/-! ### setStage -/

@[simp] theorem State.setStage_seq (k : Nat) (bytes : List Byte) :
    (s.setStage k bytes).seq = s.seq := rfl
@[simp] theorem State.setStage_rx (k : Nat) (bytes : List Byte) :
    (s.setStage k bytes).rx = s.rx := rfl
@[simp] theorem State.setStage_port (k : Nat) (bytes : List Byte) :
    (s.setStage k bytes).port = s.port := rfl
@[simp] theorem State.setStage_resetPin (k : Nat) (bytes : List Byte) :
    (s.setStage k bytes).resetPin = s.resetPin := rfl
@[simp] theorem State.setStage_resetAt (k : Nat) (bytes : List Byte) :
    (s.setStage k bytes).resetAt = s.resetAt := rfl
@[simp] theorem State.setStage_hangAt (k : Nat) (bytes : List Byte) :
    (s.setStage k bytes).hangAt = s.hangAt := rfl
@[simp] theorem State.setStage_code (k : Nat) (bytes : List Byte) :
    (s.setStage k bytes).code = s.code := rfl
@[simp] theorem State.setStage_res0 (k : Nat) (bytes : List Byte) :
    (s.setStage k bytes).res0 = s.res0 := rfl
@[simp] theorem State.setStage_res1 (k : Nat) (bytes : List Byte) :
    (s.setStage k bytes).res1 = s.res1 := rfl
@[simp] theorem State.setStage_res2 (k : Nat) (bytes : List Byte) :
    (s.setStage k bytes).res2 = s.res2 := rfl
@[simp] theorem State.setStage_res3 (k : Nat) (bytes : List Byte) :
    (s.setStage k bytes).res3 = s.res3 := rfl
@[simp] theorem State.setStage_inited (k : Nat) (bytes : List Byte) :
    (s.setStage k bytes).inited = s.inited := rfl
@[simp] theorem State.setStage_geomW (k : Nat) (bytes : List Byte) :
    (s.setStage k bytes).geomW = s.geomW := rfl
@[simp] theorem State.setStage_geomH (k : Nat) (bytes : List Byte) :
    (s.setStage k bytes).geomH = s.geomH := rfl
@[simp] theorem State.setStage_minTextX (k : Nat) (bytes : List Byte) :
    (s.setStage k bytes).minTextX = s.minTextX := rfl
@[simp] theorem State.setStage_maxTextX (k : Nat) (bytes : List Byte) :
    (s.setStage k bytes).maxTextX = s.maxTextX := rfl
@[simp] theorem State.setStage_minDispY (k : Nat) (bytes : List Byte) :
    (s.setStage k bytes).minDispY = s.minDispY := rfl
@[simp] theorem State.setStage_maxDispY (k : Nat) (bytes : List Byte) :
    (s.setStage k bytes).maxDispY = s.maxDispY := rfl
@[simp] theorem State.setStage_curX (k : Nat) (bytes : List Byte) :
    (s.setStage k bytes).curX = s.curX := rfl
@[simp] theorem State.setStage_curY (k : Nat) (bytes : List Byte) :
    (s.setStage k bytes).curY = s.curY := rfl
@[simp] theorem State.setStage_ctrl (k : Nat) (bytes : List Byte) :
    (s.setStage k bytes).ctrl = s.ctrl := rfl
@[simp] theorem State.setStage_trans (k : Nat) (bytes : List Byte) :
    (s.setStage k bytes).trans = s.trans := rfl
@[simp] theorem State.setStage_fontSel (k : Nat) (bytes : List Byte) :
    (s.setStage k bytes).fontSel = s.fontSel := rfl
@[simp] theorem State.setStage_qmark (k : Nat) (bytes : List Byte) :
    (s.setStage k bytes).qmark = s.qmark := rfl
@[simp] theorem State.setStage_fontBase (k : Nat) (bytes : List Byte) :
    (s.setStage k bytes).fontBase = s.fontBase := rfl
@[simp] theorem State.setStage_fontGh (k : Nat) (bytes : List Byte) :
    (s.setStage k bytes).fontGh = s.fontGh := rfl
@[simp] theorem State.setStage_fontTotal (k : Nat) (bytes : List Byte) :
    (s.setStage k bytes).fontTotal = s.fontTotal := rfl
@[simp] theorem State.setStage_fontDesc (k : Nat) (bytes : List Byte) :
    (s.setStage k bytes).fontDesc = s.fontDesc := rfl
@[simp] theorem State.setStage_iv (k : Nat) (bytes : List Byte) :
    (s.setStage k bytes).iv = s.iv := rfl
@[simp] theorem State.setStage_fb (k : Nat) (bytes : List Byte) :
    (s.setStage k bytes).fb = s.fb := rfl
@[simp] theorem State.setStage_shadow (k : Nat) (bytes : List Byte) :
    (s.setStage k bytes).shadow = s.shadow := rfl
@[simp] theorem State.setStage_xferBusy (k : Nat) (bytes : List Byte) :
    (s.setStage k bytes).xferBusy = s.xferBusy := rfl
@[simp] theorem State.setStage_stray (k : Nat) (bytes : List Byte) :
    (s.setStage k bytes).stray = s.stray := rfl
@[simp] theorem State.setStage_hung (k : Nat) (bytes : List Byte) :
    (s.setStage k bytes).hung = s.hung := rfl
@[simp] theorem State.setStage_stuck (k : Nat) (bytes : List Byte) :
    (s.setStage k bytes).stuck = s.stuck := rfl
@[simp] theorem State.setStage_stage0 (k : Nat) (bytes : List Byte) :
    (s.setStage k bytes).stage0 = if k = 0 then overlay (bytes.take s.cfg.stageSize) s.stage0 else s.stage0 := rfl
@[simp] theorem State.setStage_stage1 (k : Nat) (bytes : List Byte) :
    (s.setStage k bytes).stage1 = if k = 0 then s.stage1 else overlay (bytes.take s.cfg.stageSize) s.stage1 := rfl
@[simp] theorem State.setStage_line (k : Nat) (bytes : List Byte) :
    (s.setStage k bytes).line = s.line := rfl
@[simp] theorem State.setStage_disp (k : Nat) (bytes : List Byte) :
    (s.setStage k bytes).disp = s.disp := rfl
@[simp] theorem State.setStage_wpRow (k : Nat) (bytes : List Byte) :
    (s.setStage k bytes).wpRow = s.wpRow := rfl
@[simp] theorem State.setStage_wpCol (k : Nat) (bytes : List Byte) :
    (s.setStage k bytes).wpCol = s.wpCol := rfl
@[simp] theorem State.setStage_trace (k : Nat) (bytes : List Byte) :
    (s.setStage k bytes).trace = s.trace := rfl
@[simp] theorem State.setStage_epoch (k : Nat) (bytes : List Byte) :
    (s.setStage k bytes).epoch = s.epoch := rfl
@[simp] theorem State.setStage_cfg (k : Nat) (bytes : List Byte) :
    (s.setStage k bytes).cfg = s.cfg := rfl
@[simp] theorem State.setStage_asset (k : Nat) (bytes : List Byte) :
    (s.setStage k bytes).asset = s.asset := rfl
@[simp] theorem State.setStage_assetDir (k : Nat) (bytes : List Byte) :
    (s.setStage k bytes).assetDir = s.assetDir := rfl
□ □ □ □ □
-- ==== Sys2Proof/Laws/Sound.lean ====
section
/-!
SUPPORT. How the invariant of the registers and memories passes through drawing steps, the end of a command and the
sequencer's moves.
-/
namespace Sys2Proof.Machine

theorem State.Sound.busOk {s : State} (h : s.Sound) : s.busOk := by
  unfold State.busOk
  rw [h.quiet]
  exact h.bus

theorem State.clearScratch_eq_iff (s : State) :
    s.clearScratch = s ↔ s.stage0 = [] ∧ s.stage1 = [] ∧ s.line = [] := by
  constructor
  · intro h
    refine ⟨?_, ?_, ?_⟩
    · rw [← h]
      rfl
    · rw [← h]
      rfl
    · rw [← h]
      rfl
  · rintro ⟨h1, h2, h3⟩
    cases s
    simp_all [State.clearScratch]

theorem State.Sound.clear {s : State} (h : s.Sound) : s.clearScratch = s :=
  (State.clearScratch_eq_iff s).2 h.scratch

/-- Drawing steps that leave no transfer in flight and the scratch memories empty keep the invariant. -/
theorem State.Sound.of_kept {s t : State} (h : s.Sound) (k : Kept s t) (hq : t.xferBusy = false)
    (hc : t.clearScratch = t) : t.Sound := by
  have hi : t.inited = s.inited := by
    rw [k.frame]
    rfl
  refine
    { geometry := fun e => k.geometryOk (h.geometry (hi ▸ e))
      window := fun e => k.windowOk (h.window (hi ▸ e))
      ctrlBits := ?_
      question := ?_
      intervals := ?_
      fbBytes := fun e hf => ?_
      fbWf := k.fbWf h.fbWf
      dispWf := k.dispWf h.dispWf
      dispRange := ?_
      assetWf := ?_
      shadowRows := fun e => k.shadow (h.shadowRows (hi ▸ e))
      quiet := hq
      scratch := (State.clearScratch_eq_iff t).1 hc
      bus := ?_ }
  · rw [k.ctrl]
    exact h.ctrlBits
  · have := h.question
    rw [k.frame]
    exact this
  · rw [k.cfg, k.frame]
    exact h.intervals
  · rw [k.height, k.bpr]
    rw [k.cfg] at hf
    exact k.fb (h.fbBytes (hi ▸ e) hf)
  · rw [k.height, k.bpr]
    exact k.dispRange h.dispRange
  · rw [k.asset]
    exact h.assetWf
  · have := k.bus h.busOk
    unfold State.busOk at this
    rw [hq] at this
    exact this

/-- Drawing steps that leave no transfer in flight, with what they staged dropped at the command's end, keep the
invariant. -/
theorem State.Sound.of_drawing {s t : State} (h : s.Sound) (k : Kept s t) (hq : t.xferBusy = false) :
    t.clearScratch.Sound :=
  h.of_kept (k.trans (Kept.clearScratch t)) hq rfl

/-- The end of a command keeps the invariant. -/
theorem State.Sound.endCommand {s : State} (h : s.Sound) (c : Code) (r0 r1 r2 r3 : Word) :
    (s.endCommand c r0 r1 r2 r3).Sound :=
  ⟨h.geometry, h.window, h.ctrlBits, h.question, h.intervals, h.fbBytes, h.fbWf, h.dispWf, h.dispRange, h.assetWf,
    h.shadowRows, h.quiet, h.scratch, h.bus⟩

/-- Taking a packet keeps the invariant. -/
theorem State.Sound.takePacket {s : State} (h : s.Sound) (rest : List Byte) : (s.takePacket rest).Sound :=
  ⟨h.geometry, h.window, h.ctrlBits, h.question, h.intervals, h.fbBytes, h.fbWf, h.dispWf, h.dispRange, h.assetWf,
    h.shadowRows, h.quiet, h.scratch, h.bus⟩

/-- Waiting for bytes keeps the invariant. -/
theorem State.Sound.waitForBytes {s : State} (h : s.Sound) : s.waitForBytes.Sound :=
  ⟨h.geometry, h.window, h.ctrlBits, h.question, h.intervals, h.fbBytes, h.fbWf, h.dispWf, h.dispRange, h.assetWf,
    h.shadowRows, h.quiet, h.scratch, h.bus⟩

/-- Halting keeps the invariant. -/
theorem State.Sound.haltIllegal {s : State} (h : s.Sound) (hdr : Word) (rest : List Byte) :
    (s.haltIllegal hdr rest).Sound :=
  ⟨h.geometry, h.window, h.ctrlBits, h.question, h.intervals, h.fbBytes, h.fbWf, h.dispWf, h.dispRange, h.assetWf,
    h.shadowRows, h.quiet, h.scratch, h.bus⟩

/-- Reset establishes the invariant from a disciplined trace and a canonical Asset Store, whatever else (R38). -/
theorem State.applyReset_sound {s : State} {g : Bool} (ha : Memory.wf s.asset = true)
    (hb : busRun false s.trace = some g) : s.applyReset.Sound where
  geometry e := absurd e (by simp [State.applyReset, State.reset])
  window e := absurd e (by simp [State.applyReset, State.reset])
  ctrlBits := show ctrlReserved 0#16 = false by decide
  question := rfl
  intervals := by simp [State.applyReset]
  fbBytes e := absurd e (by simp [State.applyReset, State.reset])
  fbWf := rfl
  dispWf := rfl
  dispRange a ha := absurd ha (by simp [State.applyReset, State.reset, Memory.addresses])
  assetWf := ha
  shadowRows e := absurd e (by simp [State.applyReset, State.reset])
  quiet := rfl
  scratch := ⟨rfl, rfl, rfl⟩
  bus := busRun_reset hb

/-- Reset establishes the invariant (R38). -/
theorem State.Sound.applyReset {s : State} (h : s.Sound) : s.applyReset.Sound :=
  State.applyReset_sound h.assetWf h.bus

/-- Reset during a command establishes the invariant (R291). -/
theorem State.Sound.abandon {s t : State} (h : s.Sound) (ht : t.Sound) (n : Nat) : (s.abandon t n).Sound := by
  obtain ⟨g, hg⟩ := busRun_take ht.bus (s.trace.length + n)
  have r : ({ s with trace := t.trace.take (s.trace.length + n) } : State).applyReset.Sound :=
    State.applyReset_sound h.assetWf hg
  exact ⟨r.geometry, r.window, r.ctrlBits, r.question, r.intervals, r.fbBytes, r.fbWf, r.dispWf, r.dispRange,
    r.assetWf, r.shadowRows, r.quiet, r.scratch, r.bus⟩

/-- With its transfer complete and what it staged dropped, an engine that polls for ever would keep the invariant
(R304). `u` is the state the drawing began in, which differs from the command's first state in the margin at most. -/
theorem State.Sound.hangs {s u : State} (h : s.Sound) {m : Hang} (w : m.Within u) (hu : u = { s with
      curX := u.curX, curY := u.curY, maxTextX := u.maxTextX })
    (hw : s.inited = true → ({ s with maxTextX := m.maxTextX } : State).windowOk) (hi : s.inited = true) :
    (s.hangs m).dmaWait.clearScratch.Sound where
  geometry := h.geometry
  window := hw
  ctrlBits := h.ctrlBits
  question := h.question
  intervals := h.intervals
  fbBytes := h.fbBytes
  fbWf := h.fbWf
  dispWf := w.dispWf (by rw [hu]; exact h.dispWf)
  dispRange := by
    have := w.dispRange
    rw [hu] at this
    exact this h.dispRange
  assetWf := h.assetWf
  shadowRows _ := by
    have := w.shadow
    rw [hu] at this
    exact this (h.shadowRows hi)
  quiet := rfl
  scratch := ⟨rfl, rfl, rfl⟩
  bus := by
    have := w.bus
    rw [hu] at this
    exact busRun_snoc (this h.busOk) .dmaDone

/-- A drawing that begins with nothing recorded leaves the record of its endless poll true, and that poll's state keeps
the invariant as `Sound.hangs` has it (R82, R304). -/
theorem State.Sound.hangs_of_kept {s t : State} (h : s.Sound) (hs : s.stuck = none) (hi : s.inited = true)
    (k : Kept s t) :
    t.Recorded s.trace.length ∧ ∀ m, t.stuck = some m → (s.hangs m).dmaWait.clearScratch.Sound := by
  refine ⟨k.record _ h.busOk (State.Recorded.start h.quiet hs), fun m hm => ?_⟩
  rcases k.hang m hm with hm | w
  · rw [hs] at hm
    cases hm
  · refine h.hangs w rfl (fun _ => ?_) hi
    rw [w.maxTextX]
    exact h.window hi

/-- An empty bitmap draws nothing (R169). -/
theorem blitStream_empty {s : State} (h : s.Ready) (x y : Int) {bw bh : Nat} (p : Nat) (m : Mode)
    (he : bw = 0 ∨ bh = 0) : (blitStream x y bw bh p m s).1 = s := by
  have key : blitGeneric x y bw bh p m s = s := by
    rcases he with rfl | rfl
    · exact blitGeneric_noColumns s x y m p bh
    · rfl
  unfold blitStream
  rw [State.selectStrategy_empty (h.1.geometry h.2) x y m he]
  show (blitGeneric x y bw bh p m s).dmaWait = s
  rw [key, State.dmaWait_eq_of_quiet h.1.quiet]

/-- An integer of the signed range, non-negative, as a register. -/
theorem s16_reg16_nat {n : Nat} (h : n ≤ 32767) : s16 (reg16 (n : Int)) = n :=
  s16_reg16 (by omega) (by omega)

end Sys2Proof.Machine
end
□ □ □ □ □
**Task to carry out**
Copy out each line of the data where the string "absurd" appears.

**Response box**
  geometry e := absurd e (by simp [State.applyReset, State.reset])
  window e := absurd e (by simp [State.applyReset, State.reset])
  fbBytes e := absurd e (by simp [State.applyReset, State.reset])
  dispRange a ha := absurd ha (by simp [State.applyReset, State.reset, Memory.addresses])
  shadowRows e := absurd e (by simp [State.applyReset, State.reset])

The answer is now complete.